We can compute the 95% confidence interval in a way similar to the normal distribution example above, but the critical value is determined by the 2.5th percentile and the 97.5th percentile of the t distribution, which we can compute using the qt() function in R. Thus, the confidence interval for the mean ($\bar{X}$) is:

$CI = \bar{X} \pm t_{crit}*SE$

where $t$ is the critical t value. For the NHANES weight example (with sample size of 250), the confidence interval would be 79.92 +/- 1.97 [77.15 - 82.69].

Remember that this doesn’t tell us anything about the probability of the true population value falling within this interval, since it is a fixed parameter (which we know is 81.77 because we have the entire population in this case) and it either does or does not fall within this specific interval (in this case, it does). Instead, it tells us that in the long run, if we compute the confidence interval using this procedure, 95% of the time that confidence interval will capture the true population parameter.

# 18.1.3 Confidence intervals and sample size

Because the standard error decreases with sample size, the means confidence interval should get narrower as the sample size increases, providing progressively tighter bounds on our estimate. Figure 18.1 shows an example of how the confidence interval would change as a function of sample size for the weight example. From the figure it’s evident that the confidence interval becomes increasingly tighter as the sample size increases, but increasing samples provide diminishing returns, consistent with the fact that the denominator of the confidence interval term is proportional to the square root of the sample size. Figure 18.1: An example of the effect of sample size on the width of the confidence interval for the mean.

# 18.1.4 Computing confidence intervals using the bootstrap

In some cases we can’t assume normality, or we don’t know the sampling distribution of the statistic. In these cases, we can use the bootstrap (which we introduced in Chapter 14). As a reminder, the bootstrap involves repeatedly resampling the data with replacement, and then using the distribution of the statistic computed on those samples as a surrogate for the sampling distribution of the statistic. R includes a package called boot that we can use to run the bootstrap and compute confidence intervals. It’s always good to use a built-in function to compute a statistic if it is available, rather than coding it up from scratch — both because it saves you extra work, and because the built-in version will be better tested. These are the results when we use the boot() to compute the confidence interval for weight in our NHANES sample:

## BOOTSTRAP CONFIDENCE INTERVAL CALCULATIONS
## Based on 1000 bootstrap replicates
##
## CALL :
## boot.ci(boot.out = bs, type = "perc")
##
## Intervals :
## Level     Percentile
## 95%   (77, 83 )
## Calculations and Intervals on Original Scale

These values are fairly close to the values obtained using the t distribution above, though not exactly the same.

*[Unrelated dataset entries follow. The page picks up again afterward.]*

-- ==== Sys2Proof/Certificates/Slice0/Obligations.lean ====
section
/-! DEFINITION. The statements about the model that provers are asked to settle. -/

open Sys2Proof Sys2Proof.Machine

/-! ## Integer words -/

/-- R85: the sum, difference and products, by elements where the override says so; each word completes wherever no condition stops
it, writes its destination full, and changes nothing else. -/
def Obligations.IntegerSumsAndProducts : Prop :=
  (∀ f, Computes (.iadd f) fun _ l => .word (perElement l.et (fun _ a b => a + b) l.x l.y)) ∧
  (∀ f, Computes (.isub f) fun _ l => .word (perElement l.et (fun _ a b => a - b) l.x l.y)) ∧
  (∀ f, Computes (.imul f) fun _ l => .word (l.x * l.y)) ∧
  (∀ f, Computes (.imulh f) fun _ l => .word (highProduct l.unsigned l.x l.y)) ∧
  (∀ f, Computes (.imad f) fun _ l => .word (l.x * l.y + l.z)) ∧
  (∀ f, Computes (.imadh f) fun _ l => .word (highProduct l.unsigned l.x l.y + l.z)) ∧
  (∀ f, Computes (.isad f) fun _ l => .word (BitVec.ofNat 32
    (if l.et = 5 then byteDistances l.x l.y else distance l.unsigned l.x l.y) + l.z))

/-- R85: the lesser and the greater, absolute value, negation and the bitwise words. R85: shifts, rotation, bit counts, bit reversal and
field extraction. -/
def Obligations.IntegerSelectsShiftsAndBits : Prop :=
  ((∀ f, Computes (.imin f) fun _ l => .word (perElement l.et (fun _ a b => if isLess l.unsigned a b then a else b) l.x l.y)) ∧
   (∀ f, Computes (.imax f) fun _ l => .word (perElement l.et (fun _ a b => if isLess l.unsigned a b then b else a) l.x l.y)) ∧
   (∀ f, Computes (.iabs f) fun _ l => .word l.x.abs) ∧
   (∀ f, Computes (.ineg f) fun _ l => .word (-l.x)) ∧
   (∀ f, Computes (.iand f) fun _ l => .word (l.x &&& l.y)) ∧
   (∀ f, Computes (.ior f) fun _ l => .word (l.x ||| l.y)) ∧
   (∀ f, Computes (.ixor f) fun _ l => .word (l.x ^^^ l.y)) ∧
   (∀ f, Computes (.iandn f) fun _ l => .word (l.x &&& ~~~l.y))) ∧
  ((∀ f, Computes (.ishl f) fun _ l => .word (l.x <<< (l.y.extractLsb' 0 8).toNat)) ∧
   (∀ f, Computes (.ishr f) fun _ l => .word (l.x >>> (l.y.extractLsb' 0 8).toNat)) ∧
   (∀ f, Computes (.isar f) fun _ l => .word (l.x.sshiftRight (min (l.y.extractLsb' 0 8).toNat 31))) ∧
   (∀ f, Computes (.irol f) fun _ l => .word (l.x.rotateLeft (l.y.extractLsb' 0 5).toNat)) ∧
   (∀ f, Computes (.ipopc f) fun _ l => .word l.x.cpop) ∧
   (∀ f, Computes (.iclz f) fun _ l => .word l.x.clz) ∧
   (∀ f, Computes (.ictz f) fun _ l => .word l.x.ctz) ∧
   (∀ f, Computes (.ibrev f) fun _ l => .word l.x.reverse) ∧
   (∀ f, Computes (.ibfx f) fun _ l => .word (fieldOf l.x l.y)))

/-- R86: quotient and remainder, with the corners of a zero divisor and of the most negative dividend; MOV carries the bits and the
uninitialised state (R83). R87, R88: the immediate forms and the 64-bit pairs. -/
def Obligations.DivisionMovesAndPairs : Prop :=
  ((∀ f, Computes (.idiv f) fun _ l => .word (quotient l.unsigned l.x l.y)) ∧
   (∀ f, Computes (.irem f) fun _ l => .word (remainder l.unsigned l.x l.y)) ∧
   (∀ f, Computes (.mov f) fun _ l => { words := [l.x], st := if Opnd.uninit l.cap.a then .uninit else .full })) ∧
  ((∀ f, Computes (.iaddi f) fun _ l => .word (l.x + f.i.signExtend 32)) ∧
   (∀ f, Computes (.imuli f) fun _ l => .word (l.x * f.i.signExtend 32)) ∧
   (∀ f, Computes (.iandi f) fun _ l => .word (l.x &&& f.i.setWidth 32)) ∧
   (∀ f, Computes (.iori f) fun _ l => .word (l.x ||| f.i.setWidth 32)) ∧
   (∀ f, Computes (.ixori f) fun _ l => .word (l.x ^^^ f.i.setWidth 32)) ∧
   (∀ f, Computes (.ishli f) fun _ l => .word (l.x <<< f.n.toNat)) ∧
   (∀ f, Computes (.ishri f) fun _ l => .word (l.x >>> f.n.toNat)) ∧
   (∀ f, Computes (.isari f) fun _ l => .word (l.x.sshiftRight f.n.toNat)) ∧
   (∀ f, Computes (.iroli f) fun _ l => .word (l.x.rotateLeft f.n.toNat)) ∧
   (∀ f, Computes (.iadd64 f) fun _ l => .dword (l.xx + l.yy)) ∧
   (∀ f, Computes (.isub64 f) fun _ l => .dword (l.xx - l.yy)) ∧
   (∀ f, Computes (.ishl64 f) fun _ l => .dword (l.xx <<< (l.y.extractLsb' 0 8).toNat)) ∧
   (∀ f, Computes (.ishr64 f) fun _ l => .dword (l.xx >>> (l.y.extractLsb' 0 8).toNat)))

/-- R89, R90: the integer compares, the predicate words, the select and the moves between v and k registers. -/
def Obligations.ComparesAndPredicates : Prop :=
  (∀ f, Computes (.icmp f) fun _ l => .pred (holds l.unsigned f.n.toNat l.x l.y)) ∧
  (∀ f, Computes (.icmpi f) fun _ l => .pred (holds l.unsigned f.n.toNat l.x (f.i.signExtend 32))) ∧
  (∀ f, Computes (.pand f) fun _ l => .pred (l.x != 0 && l.y != 0)) ∧
  (∀ f, Computes (.por f) fun _ l => .pred (l.x != 0 || l.y != 0)) ∧
  (∀ f, Computes (.pxor f) fun _ l => .pred ((l.x != 0) != (l.y != 0))) ∧
  (∀ f, Computes (.pandn f) fun _ l => .pred (l.x != 0 && l.y == 0)) ∧
  (∀ f, Computes (.sel f) fun _ l => .word (if l.z = 0 then l.y else l.x)) ∧
  (∀ f, Computes (.ktov f) fun _ l => .word (if l.x = 0 then 0 else 1)) ∧
  (∀ f, Computes (.vtok f) fun _ l => .pred (l.x != 0))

# 18.1.5 Relation of confidence intervals to hypothesis tests

There is a close relationship between confidence intervals and hypothesis tests. In particular, if the confidence interval does not include the null hypothesis, then the associated statistical test would be statistically significant. For example, if you are testing whether the mean of a sample is greater than zero with $\alpha = 0.05$, you could simply check to see whether zero is contained within the 95% confidence interval for the mean.

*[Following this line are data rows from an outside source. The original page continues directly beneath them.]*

/-- A computing word does what `Computes` says. -/
theorem run_clear {i : Instr} {g : State → Lane → LaneOut} (hx : ∀ s, exec i s = s.run i (g s)) : Computes i g := by
  intro s iss ⟨hi, hd, hn⟩ hc
  have hls := lanes_tids iss s i 0
  have hnd := hls.nodup hn
  have hv : ∀ x ∈ iss.lanes s i 0, laneVerdict i (x.1.th.sourcesOf (s.privileged iss.ctx) 0 i) x.2 (g s) x.1 =
      if x.2 then .done (g s x.1) else if (prefixOf i).mz then .zeroed else .idle := fun x hx => laneVerdict_clear (hc x hx)
  have hr : exec i s = .next (s.compute i (g s)) := by rw [hx]; simp [State.run, State.issued, hi, hd]
  refine ⟨_, hr, ?_⟩
  simp only [State.compute, hi]
  set vs : Verdicts := (iss.lanes s i 0).map fun x =>
    (x.1.tid, x.1.slot, laneVerdict i (x.1.th.sourcesOf (s.privileged iss.ctx) 0 i) x.2 (g s) x.1) with hvs
  have hlow : lowestCause vs = none := by
    apply lowestCause_none
    intro v hmem
    obtain ⟨x, hx, rfl⟩ := List.mem_map.1 hmem
    simp only [hv x hx]
    split
    · rfl
    · split <;> rfl
  have hraise : iss.raise vs (destOf 0 i) = iss.raised := by
    unfold Issue.raise; cases iss.raised <;> simp [hlow]
  have hill : ¬ (if iss.raised.isSome = true then none else lowestCause vs) = some Cause.illeg := by rw [hlow]; split <;> simp
  refine ⟨?_, ?_, ?_⟩
  · simp only [State.settleAll, hi, Option.getD_some, hraise, if_neg hill]
  · intro tid ht
    simp only [Untouched, State.thread?, State.settleAll, if_neg hill, Map.get?_mapAll]
    have hnone : verdictOf vs tid = none := by
      unfold verdictOf
      rw [Option.map_eq_none_iff, List.find?_eq_none]
      intro v hmem
      obtain ⟨x, hx, rfl⟩ := List.mem_map.1 hmem
      simpa using ht _ (lanes_slots hx)
    cases Map.get? s.threads tid <;> simp [hnone]
  · intro x hx' t ht
    simp only [State.thread?] at ht
    simp only [State.thread?, State.settleAll, if_neg hill, Map.get?_mapAll, ht, Option.map_some, Option.some.injEq]
    have hfind : verdictOf vs x.1.tid = some (x.1.slot, laneVerdict i (x.1.th.sourcesOf (s.privileged iss.ctx) 0 i) x.2 (g s) x.1) := by
      unfold verdictOf
      rw [hvs, List.find?_map]
      have := find_of_nodup (key := fun y : Lane × Bool => y.1.tid) hnd hx'
      simp only [Function.comp_def, this, Option.map_some]
    rw [hfind, hv x hx']
    cases x.2 <;> cases hmz : (prefixOf i).mz <;> simp [Thread.settle, Thread.computed, hmz]


/-! ## Control words -/

/-- Applying a control word in one lane: its thread, where it leaves for, and nothing else. -/
theorem applySteer_goes {s : State} {f : Lane → Thread → Steer} {l : Lane} {t : Thread} {iss : Issue}
    (ht : s.thread? l.tid = some t) (hi : s.issue = some iss) (hg : (f l t).goes = true) :
    ∃ v, s.applySteer f l = { s with threads := Map.set s.threads l.tid ((f l t).after t), issue := some v } ∧
      v = { iss with leaving := v.leaving } ∧
      Map.get? v.leaving l.tid = (f l t).target (Map.get? iss.leaving l.tid) ∧
      ∀ tid, tid ≠ l.tid → Map.get? v.leaving tid = Map.get? iss.leaving tid := by
  have ht' : Map.get? s.threads l.tid = some t := ht
  unfold State.applySteer
  simp only [State.thread?, ht']
  cases hf : f l t with
  | trap c info => simp [hf, Steer.goes] at hg
  | on t' => exact ⟨iss, by simp [State.modThread, State.thread?, ht', Steer.after, hi], rfl, rfl, fun _ _ => rfl⟩
  | leave t' w =>
    refine ⟨{ iss with leaving := Map.set iss.leaving l.tid w }, ?_, rfl, ?_, ?_⟩
    · simp [State.modThread, State.thread?, ht', Steer.after, hi]
    · simp [Steer.target]
    · intro tid h; exact Map.get?_set_ne _ _ h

Things get trickier if we want to compare the means of two conditions (Schenker and Gentleman 2001). There are a couple of situations that are clear. First, if each mean is contained within the confidence interval for the other mean, then there is certainly no significant difference at the chosen confidence level. Second, if there is no overlap between the confidence intervals, then there is certainly a significant difference at the chosen level; in fact, this test is substantially conservative, such that the actual error rate will be lower than the chosen level. But what about the case where the confidence intervals overlap one another but don’t contain the means for the other group? In this case the answer depends on the relative variability of the two variables, and there is no general answer. In general we should avoid using the “visual test” for overlapping confidence intervals.